Review: Zeo Sleep Coach

By STEVE HITCHCOCK

Brain-wave reading headband? Check. Alarm clock that knows when to wake you? Check. Wife claiming your are now “more pleasant in the morning” . . . well, two out of three ain’t bad.

Whether you are in constant training for athletic events or simply looking to have a more restful night’s sleep, the Zeo Sleep Coach is a strange new product that may just help you gain an edge.

Zeo Sleep Coach device.jpg

Zeo Sleep Coach device and headband

What does it do? In short, the Zeo Sleep Coach allows you to track your sleep stages so you can figure out what you need to do to better rejuvenate during rest.

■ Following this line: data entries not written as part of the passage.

/-- The map with a new item for a key that it has (R304). -/
theorem Table.Inv.lookup_replace (h : t.Inv v) {key : KeyOperand} (hk : HashEntry v t.secret key.th key.key)
    {b : Memory} (hw : insertWalk t.geometry t.e.toNat t.array ⟨key.th, key.key, t.stage⟩ = .replaced b) :
    t.lookup key ≠ none ∧ Table.lookup { t with array := b } key = some t.stage ∧
      ∀ k, k.key ≠ key.key → Table.lookup { t with array := b } k = t.lookup k := by
  have hu := h.replace hk hw
  have hp := (h.walkKeeps hk).replaced b hw
  obtain ⟨x, hx, hkey⟩ := hp.found
  refine ⟨h.lookup_ne_none hk hx hkey, ?_, fun k hne => ?_⟩
  · exact (hu.lookup_eq_some_iff key t.stage).mpr ((hp.holds _).mpr (.inr rfl))
  · refine lookup_congr_of_key h hu fun x hx => (hp.holds x).trans ?_
    constructor
    · rintro (⟨hold, _⟩ | rfl)
      · exact hold
      · exact absurd hx.symm hne
    · exact fun hold => .inl ⟨hold, hx ▸ hne⟩

/-- The map without the key of a taken slot, and the count one lower (R320). -/
theorem Table.Inv.lookup_removeAt (h : t.Inv v) {i : Nat} (hi : t.takenAt i) :
    (∀ k, k.key = (t.slot i).key → (t.removeAt i).lookup k = none) ∧
      (∀ k, k.key ≠ (t.slot i).key → (t.removeAt i).lookup k = t.lookup k) ∧
      (t.removeAt i).occ.toNat + 1 = t.occ.toNat := by
  have hu := h.removeAt hi
  obtain ⟨hlt, ht⟩ := hi
  obtain ⟨_, hholds, hcount⟩ :=
    backwardShift_keeps_good h.shaped.fits h.shaped.one_le_e h.arrayGood hlt ht h.exists_empty
  refine ⟨fun k hk => Option.eq_none_iff_forall_ne_some.mpr fun m hm => ?_, fun k hne => ?_, ?_⟩
  · exact ((hholds _).mp ((hu.lookup_eq_some_iff k m).mp hm)).2 hk
  · exact lookup_congr_of_key h hu fun x hx => (hholds x).trans (and_iff_left (hx ▸ hne))
  · rw [hu.counted, h.counted]
    exact hcount

/-- The entry of slot `i` stands in REMOVED (R320). -/
theorem removed_removeAt (h : t.Shaped v) (i : Nat) :
    (t.removeAt i).removedKey = (t.slot i).key ∧ (t.removeAt i).removedItem = (t.slot i).item := by
  have hkey : (putKey t.geometry t.scratch removedSlot (t.slot i).key).wf = true := wf_putKey h.stored.2.1 _ _ _
  have hsane := getSlot_sane h.stored.1 t.geometry i
  refine ⟨?_, Memory.extract_blit hkey _ _ hsane.wf hsane.inside⟩
  have hread : (t.removeAt i).scratch.readLE (t.geometry.keyBase removedSlot) Config.keyBytes =
      (putKey t.geometry t.scratch removedSlot (t.slot i).key).readLE (t.geometry.keyBase removedSlot)
        Config.keyBytes := by
    refine Memory.readLE_eq_of_read fun y _ hy => ?_
    show (putItem _ _ _ _).read y = _
    rw [putItem, Memory.read_blit hkey, if_neg]
    exact fun hle => absurd hy (Nat.not_lt.mpr hle.1)
  show BitVec.ofNat 160 ((t.removeAt i).scratch.readLE (t.geometry.keyBase removedSlot) Config.keyBytes) = _
  have hlt : (t.slot i).key.toNat < 256 ^ Config.keyBytes := (t.slot i).key.isLt
  rw [hread, putKey, Memory.readLE_writeLE h.stored.2.1, Nat.mod_eq_of_lt hlt, BitVec.ofNat_toNat, BitVec.setWidth_eq]

end

/-! ## INSERT -/

/-- What the walk and the commit of INSERT do to the map of a good table with room (R300, R303, R304). -/
theorem insertInto_updates {s t : State} {u : Table} {v : Env} (h : u.Inv v) (hroom : u.occ.toNat + 1 < u.cap)
    {key : KeyOperand} (hk : HashEntry v u.secret key.th key.key) {grew : Bool} (ht : t = s.insertInto u grew key) :
    (t.err = .ok → t.tab.lookup key = some u.stage ∧
      (t.result = 1#32 ∧ u.lookup key = none ∧ t.tab.occ.toNat = u.occ.toNat + 1 ∨
        t.result = 2#32 ∧ u.lookup key ≠ none ∧ t.tab.occ = u.occ) ∧
      ∀ k, k.key ≠ key.key → t.tab.lookup k = u.lookup k) ∧
    (t.err ≠ .ok → t.tab = u) := by
  rcases insertInto_cases s u grew key with ⟨b, hw, he⟩ | ⟨b, hw, he⟩ | ⟨_, he⟩ <;> rw [ht, he]
  · obtain ⟨hnone, hsome, hother⟩ := h.lookup_place hroom hk hw
    exact ⟨fun _ => ⟨hsome, .inl ⟨rfl, hnone, h.occ_succ⟩, hother⟩, fun hne => absurd rfl hne⟩
  · obtain ⟨hfound, hsome, hother⟩ := h.lookup_replace hk hw
    exact ⟨fun _ => ⟨hsome, .inr ⟨rfl, hfound, rfl⟩, hother⟩, fun hne => absurd rfl hne⟩
  · exact ⟨fun hok => (by cases hok), fun _ => rfl⟩

/-- Settles O58: a pre-check that fails leaves the table, one that proceeds leaves the map, and the walk does the
rest. -/
theorem insertUpdatesTheMap : Obligations.InsertUpdatesTheMap := by
  unfold Obligations.InsertUpdatesTheMap
  intro s t key hinv hs hk hexec
  have htab := hinv.table (by rw [hs]; decide)
  cases hg : s.tab.growArbiter s.env.memBytes with
  | fail c =>
    rw [execInsert_of_fail hs hk hg] at hexec
    rw [next_inj hexec]
    exact ⟨fun hok => absurd hok (growArbiter_fail_ne_ok hg), fun _ _ => rfl⟩
  | proceed u grew =>
    obtain ⟨hlookup, hocc, hsecret, hstage⟩ := htab.grow_keeps hg
    obtain ⟨hu, hroom⟩ := htab.grow hg
    rw [execInsert_of_proceed hs hk hg] at hexec
    obtain ⟨hok, hfail⟩ := insertInto_updates hu hroom (hsecret ▸ hashEntry_of_getKey hk) (next_inj hexec)
    simp only [hlookup, hocc, hstage] at hok
    exact ⟨hok, fun hne k => by rw [hfail hne, hlookup]⟩

/-! ## REMOVE -/

/-- Settles O59: the entry that the lookup walk found is taken out, and the shrink arbiter keeps the map. -/
theorem removeUpdatesTheMap : Obligations.RemoveUpdatesTheMap := by
  unfold Obligations.RemoveUpdatesTheMap
  intro s t key hinv hs hk hexec hok
  have htab := hinv.table (by rw [hs]; decide)
  cases hf : findSlot s.tab.geometry s.tab.e.toNat s.tab.array key with
  | none =>
    rw [execRemove_of_absent hs hk hf] at hexec
    rw [next_inj hexec] at hok
    cases hok
  | some i =>
    rw [execRemove_of_found hs hk hf] at hexec
    rw [next_inj hexec]
    have htaken := takenAt_of_findSlot hf
    obtain ⟨_, _, _, hkey⟩ := findSlot_some hf
    obtain ⟨hgone, hother, hcount⟩ := htab.lookup_removeAt htaken
    obtain ⟨hremkey, hremitem⟩ := removed_removeAt htab.shaped i
    obtain ⟨hlookup, hocc, hsamekey, hsameitem⟩ := (htab.removeAt htaken).shrink_keeps
    refine ⟨(hlookup key).trans (hgone key hkey.symm), ?_, ?_, hsamekey.trans (hremkey.trans hkey), rfl,
      fun k hne => (hlookup k).trans (hother k (hkey ▸ hne))⟩
    · rw [← hcount, ← hocc]
      rfl
    · rw [Table.lookup_of_findSlot hf, ← hremitem, ← hsameitem]
      rfl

The science behind the Zeo is that with the aid of a semi-unobtrusive headband monitor, the device can “read your brain waves” and log the amount of time in each stage of sleep — awake, REM, light, and deep sleep included. Once you have accumulated data from seven nights’ rest, you connect the included SD card to your computer and it will assess the ups and downs of your sleep habits.

Then the “sleep coaching” begins. A web-based software program assesses your sleep patterns and gives advice. In my test, some of the advice was pretty common sense, such as “try not to go to bed tense,” and “don’t fall asleep in front of the TV.” No caffeine right before bed was noted.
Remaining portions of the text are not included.